Drug Company Sales|Unsolved Mystery
The story of Trasylol isn’t an unsolved mystery anymore. But it reads a lot like a crime story about corporate greed, hidden evidence, and a whistle blower who exposed a major drug company that allegedly hid bad information about one of drugs to protect its profits. The company – Bayer AG – denies any improprieties and maintains that its drug is safe when used according to labeling.
Evidence hidden from FDA The Federal Drug Administration approved Trasylol in 1993 for use in patients at high risk of bleeding with some types of heart surgery. The FDA noted that kidney toxicity could be a problem when it approved the drug. What the FDA did not know then, according to a 60 Minutes report in February 2008, is that Trasylol’s manufacturer had evidence from a German doctor that it caused severe kidney damage in laboratory animals.
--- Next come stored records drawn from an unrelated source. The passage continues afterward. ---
/-- ADC: A + M + C with carry, signed overflow, Z and N, in every mode; the decimal refusal. R105. On entry PC is fetch_pc + 1, so PC - 1 is fetch_pc. -/
def Obligations.AdcAddsWithCarry : Prop :=
  ∀ (i : Instr) (s : State), i.mnemonic = .ADC →
    (i.form, i.opcode) ∈ ([(.indirectX, 0x61), (.zeroPage, 0x65), (.immediate, 0x69), (.absolute, 0x6D), (.indirectY, 0x71), (.zeroPageX, 0x75), (.absoluteY, 0x79), (.absoluteX, 0x7D)] : List (Form × Byte)) ∧ UnimplementedUnderV7 i ∧
    (¬ (s.cfg.decimalMode = .refuse ∧ s.flag .D = true) →
      ∃ m p', i.operand.value s = some m ∧
        let sum := s.a.toNat + m.toNat + (s.flag .C).toNat
        let signed : Int := s.a.toInt + m.toInt + ((s.flag .C).toNat : Int)
        SetsFlags s.p p' ([(.C, decide (256 ≤ sum)), (.V, decide (signed < -128 ∨ 127 < signed))] ++
          resultFlags (BitVec.ofNat 8 sum)) ∧
        exec i s = .next { s with a := BitVec.ofNat 8 sum, p := p' }) ∧
    (s.cfg.decimalMode = .refuse ∧ s.flag .D = true →
      exec i s = .next { s with mode := .faulted, faultRecord := some ⟨.unimplementedOpcode, i.opcode, s.pc - 1⟩ })

/-- SBC: A - M - (1 - C); C is no borrow, V is signed overflow; the decimal refusal. R106. -/
def Obligations.SbcSubtractsWithBorrow : Prop :=
  ∀ (i : Instr) (s : State), i.mnemonic = .SBC →
    (i.form, i.opcode) ∈ ([(.indirectX, 0xE1), (.zeroPage, 0xE5), (.immediate, 0xE9), (.absolute, 0xED), (.indirectY, 0xF1), (.zeroPageX, 0xF5), (.absoluteY, 0xF9), (.absoluteX, 0xFD)] : List (Form × Byte)) ∧ UnimplementedUnderV7 i ∧
    (¬ (s.cfg.decimalMode = .refuse ∧ s.flag .D = true) →
      ∃ m p', i.operand.value s = some m ∧
        let borrow := 1 - (s.flag .C).toNat
        let signed : Int := s.a.toInt - m.toInt - (borrow : Int)
        let r : Byte := s.a - m - BitVec.ofNat 8 borrow
        SetsFlags s.p p' ([(.C, decide (m.toNat + borrow ≤ s.a.toNat)), (.V, decide (signed < -128 ∨ 127 < signed))] ++
          resultFlags r) ∧
        exec i s = .next { s with a := r, p := p' }) ∧
    (s.cfg.decimalMode = .refuse ∧ s.flag .D = true →
      exec i s = .next { s with mode := .faulted, faultRecord := some ⟨.unimplementedOpcode, i.opcode, s.pc - 1⟩ })

/-- AND, ORA and EOR: the bitwise result in A, Z and N from it, C and V untouched. R104, R107 to R109. -/
def Obligations.LogicInstructions : Prop :=
  ∀ (i : Instr) (s : State),
    (i.mnemonic = .AND → (i.form, i.opcode) ∈ ([(.indirectX, 0x21), (.zeroPage, 0x25), (.immediate, 0x29), (.absolute, 0x2D), (.indirectY, 0x31), (.zeroPageX, 0x35), (.absoluteY, 0x39), (.absoluteX, 0x3D)] : List (Form × Byte)) ∧ UnimplementedUnderV7 i ∧
      ∃ m p', i.operand.value s = some m ∧ SetsFlags s.p p' (resultFlags (s.a &&& m)) ∧
        exec i s = .next { s with a := s.a &&& m, p := p' }) ∧
    (i.mnemonic = .ORA → (i.form, i.opcode) ∈ ([(.indirectX, 0x01), (.zeroPage, 0x05), (.immediate, 0x09), (.absolute, 0x0D), (.indirectY, 0x11), (.zeroPageX, 0x15), (.absoluteY, 0x19), (.absoluteX, 0x1D)] : List (Form × Byte)) ∧ UnimplementedUnderV7 i ∧
      ∃ m p', i.operand.value s = some m ∧ SetsFlags s.p p' (resultFlags (s.a ||| m)) ∧
        exec i s = .next { s with a := s.a ||| m, p := p' }) ∧
    (i.mnemonic = .EOR → (i.form, i.opcode) ∈ ([(.indirectX, 0x41), (.zeroPage, 0x45), (.immediate, 0x49), (.absolute, 0x4D), (.indirectY, 0x51), (.zeroPageX, 0x55), (.absoluteY, 0x59), (.absoluteX, 0x5D)] : List (Form × Byte)) ∧ UnimplementedUnderV7 i ∧
      ∃ m p', i.operand.value s = some m ∧ SetsFlags s.p p' (resultFlags (s.a ^^^ m)) ∧
        exec i s = .next { s with a := s.a ^^^ m, p := p' })

/-- CMP, CPX and CPY: C is no borrow, Z equality, N bit 7 of the difference; the register is kept. R103, R110 to R112. -/
def Obligations.CompareInstructions : Prop :=
  ∀ (i : Instr) (s : State),
    (i.mnemonic = .CMP → (i.form, i.opcode) ∈ ([(.indirectX, 0xC1), (.zeroPage, 0xC5), (.immediate, 0xC9), (.absolute, 0xCD), (.indirectY, 0xD1), (.zeroPageX, 0xD5), (.absoluteY, 0xD9), (.absoluteX, 0xDD)] : List (Form × Byte)) ∧ UnimplementedUnderV7 i ∧
      ∃ m p', i.operand.value s = some m ∧
        SetsFlags s.p p' [(.C, decide (m.toNat ≤ s.a.toNat)), (.Z, decide (s.a = m)), (.N, (s.a - m).msb)] ∧
        exec i s = .next { s with p := p' }) ∧
    (i.mnemonic = .CPX → (i.form, i.opcode) ∈ ([(.immediate, 0xE0), (.zeroPage, 0xE4), (.absolute, 0xEC)] : List (Form × Byte)) ∧ UnimplementedUnderV7 i ∧
      ∃ m p', i.operand.value s = some m ∧
        SetsFlags s.p p' [(.C, decide (m.toNat ≤ s.x.toNat)), (.Z, decide (s.x = m)), (.N, (s.x - m).msb)] ∧
        exec i s = .next { s with p := p' }) ∧
    (i.mnemonic = .CPY → (i.form, i.opcode) ∈ ([(.immediate, 0xC0), (.zeroPage, 0xC4), (.absolute, 0xCC)] : List (Form × Byte)) ∧ UnimplementedUnderV7 i ∧
      ∃ m p', i.operand.value s = some m ∧
        SetsFlags s.p p' [(.C, decide (m.toNat ≤ s.y.toNat)), (.Z, decide (s.y = m)), (.N, (s.y - m).msb)] ∧
        exec i s = .next { s with p := p' })

/-- BIT: Z from A & M, N and V from bits 7 and 6 of M; A and C are kept. R113. -/
def Obligations.BitTest : Prop :=
  ∀ (i : Instr) (s : State), i.mnemonic = .BIT →
    (i.form, i.opcode) ∈ ([(.zeroPage, 0x24), (.absolute, 0x2C)] : List (Form × Byte)) ∧ UnimplementedUnderV7 i ∧
    ∃ m p', i.operand.value s = some m ∧
      SetsFlags s.p p' [(.Z, decide (s.a &&& m = 0x00)), (.N, m.getLsbD 7), (.V, m.getLsbD 6)] ∧
      exec i s = .next { s with p := p' }

/-- INC and DEC write the cell plus or minus 1 modulo 256 at one address, Z and N from it. R116 and R117. -/
def Obligations.IncAndDecMemory : Prop :=
  ∀ (i : Instr) (s : State),
    (i.mnemonic = .INC → (i.form, i.opcode) ∈ ([(.zeroPage, 0xE6), (.absolute, 0xEE), (.zeroPageX, 0xF6), (.absoluteX, 0xFE)] : List (Form × Byte)) ∧ UnimplementedUnderV7 i ∧
      ∃ ea p', i.operand.address s = some ea ∧ SetsFlags s.p p' (resultFlags (s.read ea + 1)) ∧
        exec i s = .next { s.write ea (s.read ea + 1) with p := p' }) ∧
    (i.mnemonic = .DEC → (i.form, i.opcode) ∈ ([(.zeroPage, 0xC6), (.absolute, 0xCE), (.zeroPageX, 0xD6), (.absoluteX, 0xDE)] : List (Form × Byte)) ∧ UnimplementedUnderV7 i ∧
      ∃ ea p', i.operand.address s = some ea ∧ SetsFlags s.p p' (resultFlags (s.read ea - 1)) ∧
        exec i s = .next { s.write ea (s.read ea - 1) with p := p' })

/-- INX, INY, DEX and DEY: X or Y plus or minus 1 modulo 256, Z and N from it, no carry. R118 to R121. -/
def Obligations.RegisterIncrements : Prop :=
  ∀ s : State,
    (Instr.inx.opcode = 0xE8 ∧ UnimplementedUnderV7 .inx ∧ ∃ p', SetsFlags s.p p' (resultFlags (s.x + 1)) ∧
      exec .inx s = .next { s with x := s.x + 1, p := p' }) ∧
    (Instr.iny.opcode = 0xC8 ∧ UnimplementedUnderV7 .iny ∧ ∃ p', SetsFlags s.p p' (resultFlags (s.y + 1)) ∧
      exec .iny s = .next { s with y := s.y + 1, p := p' }) ∧
    (Instr.dex.opcode = 0xCA ∧ UnimplementedUnderV7 .dex ∧ ∃ p', SetsFlags s.p p' (resultFlags (s.x - 1)) ∧
      exec .dex s = .next { s with x := s.x - 1, p := p' }) ∧
    (Instr.dey.opcode = 0x88 ∧ UnimplementedUnderV7 .dey ∧ ∃ p', SetsFlags s.p p' (resultFlags (s.y - 1)) ∧
      exec .dey s = .next { s with y := s.y - 1, p := p' })

/-- ASL, LSR, ROL and ROR on A or on one cell: result, C the bit shifted out, Z and N, V kept. R122 to R126: the 20 shift rows. -/
def Obligations.ShiftsAndRotates : Prop :=
  ∀ (i : Instr) (s : State),
    let result : Byte → Byte := fun v =>
      match i.mnemonic with
      | .ASL => BitVec.ofNat 8 (2 * v.toNat)
      | .LSR => BitVec.ofNat 8 (v.toNat / 2)
      | .ROL => BitVec.ofNat 8 (2 * v.toNat + (s.flag .C).toNat)
      | .ROR => BitVec.ofNat 8 (v.toNat / 2 + 128 * (s.flag .C).toNat)
      | _ => v
    let out : Byte → Bool := fun v =>
      if i.mnemonic = .ASL ∨ i.mnemonic = .ROL then decide (128 ≤ v.toNat) else decide (v.toNat % 2 = 1)
    i.mnemonic ∈ ([.ASL, .LSR, .ROL, .ROR] : List Mnemonic) →
      (i.mnemonic, i.form, i.opcode) ∈ ([(.ASL, .zeroPage, 0x06), (.ASL, .accumulator, 0x0A), (.ASL, .absolute, 0x0E), (.ASL, .zeroPageX, 0x16), (.ASL, .absoluteX, 0x1E),
        (.LSR, .zeroPage, 0x46), (.LSR, .accumulator, 0x4A), (.LSR, .absolute, 0x4E), (.LSR, .zeroPageX, 0x56), (.LSR, .absoluteX, 0x5E),
        (.ROL, .zeroPage, 0x26), (.ROL, .accumulator, 0x2A), (.ROL, .absolute, 0x2E), (.ROL, .zeroPageX, 0x36), (.ROL, .absoluteX, 0x3E),
        (.ROR, .zeroPage, 0x66), (.ROR, .accumulator, 0x6A), (.ROR, .absolute, 0x6E), (.ROR, .zeroPageX, 0x76), (.ROR, .absoluteX, 0x7E)] : List (Mnemonic × Form × Byte)) ∧
      UnimplementedUnderV7 i ∧
      (i.form = .accumulator → ∃ p', SetsFlags s.p p' ((.C, out s.a) :: resultFlags (result s.a)) ∧
        exec i s = .next { s with a := result s.a, p := p' }) ∧
      (i.form ≠ .accumulator → ∃ ea p', i.operand.address s = some ea ∧
        SetsFlags s.p p' ((.C, out (s.read ea)) :: resultFlags (result (s.read ea))) ∧
        exec i s = .next { s.write ea (result (s.read ea)) with p := p' })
The 60 Minutes report, One Thousand Lives A Month, featured the researcher, Dr. Juergen Fischer. He told CBS that Bayer AG, the drug’s manufacturer, wasn’t interested in examining “these side effects” when he revealed them to the company in the 1980s. By 1998, the FDA expanded the use of Trasylol, allowing it to be used in all heart bypass surgeries.
Study Says Many Deaths Linked to Trasylol
In 2006, a prominent American researcher, Dr. Dennis Mangano, the man who discovered that aspirin reduces the risk of heart attack, published a study in the New England of Medicine showing that Traslylol was severely damaged kidneys and causing thousands of death. By then, Bayer’s Trasylol sales had soared to $300 million a year.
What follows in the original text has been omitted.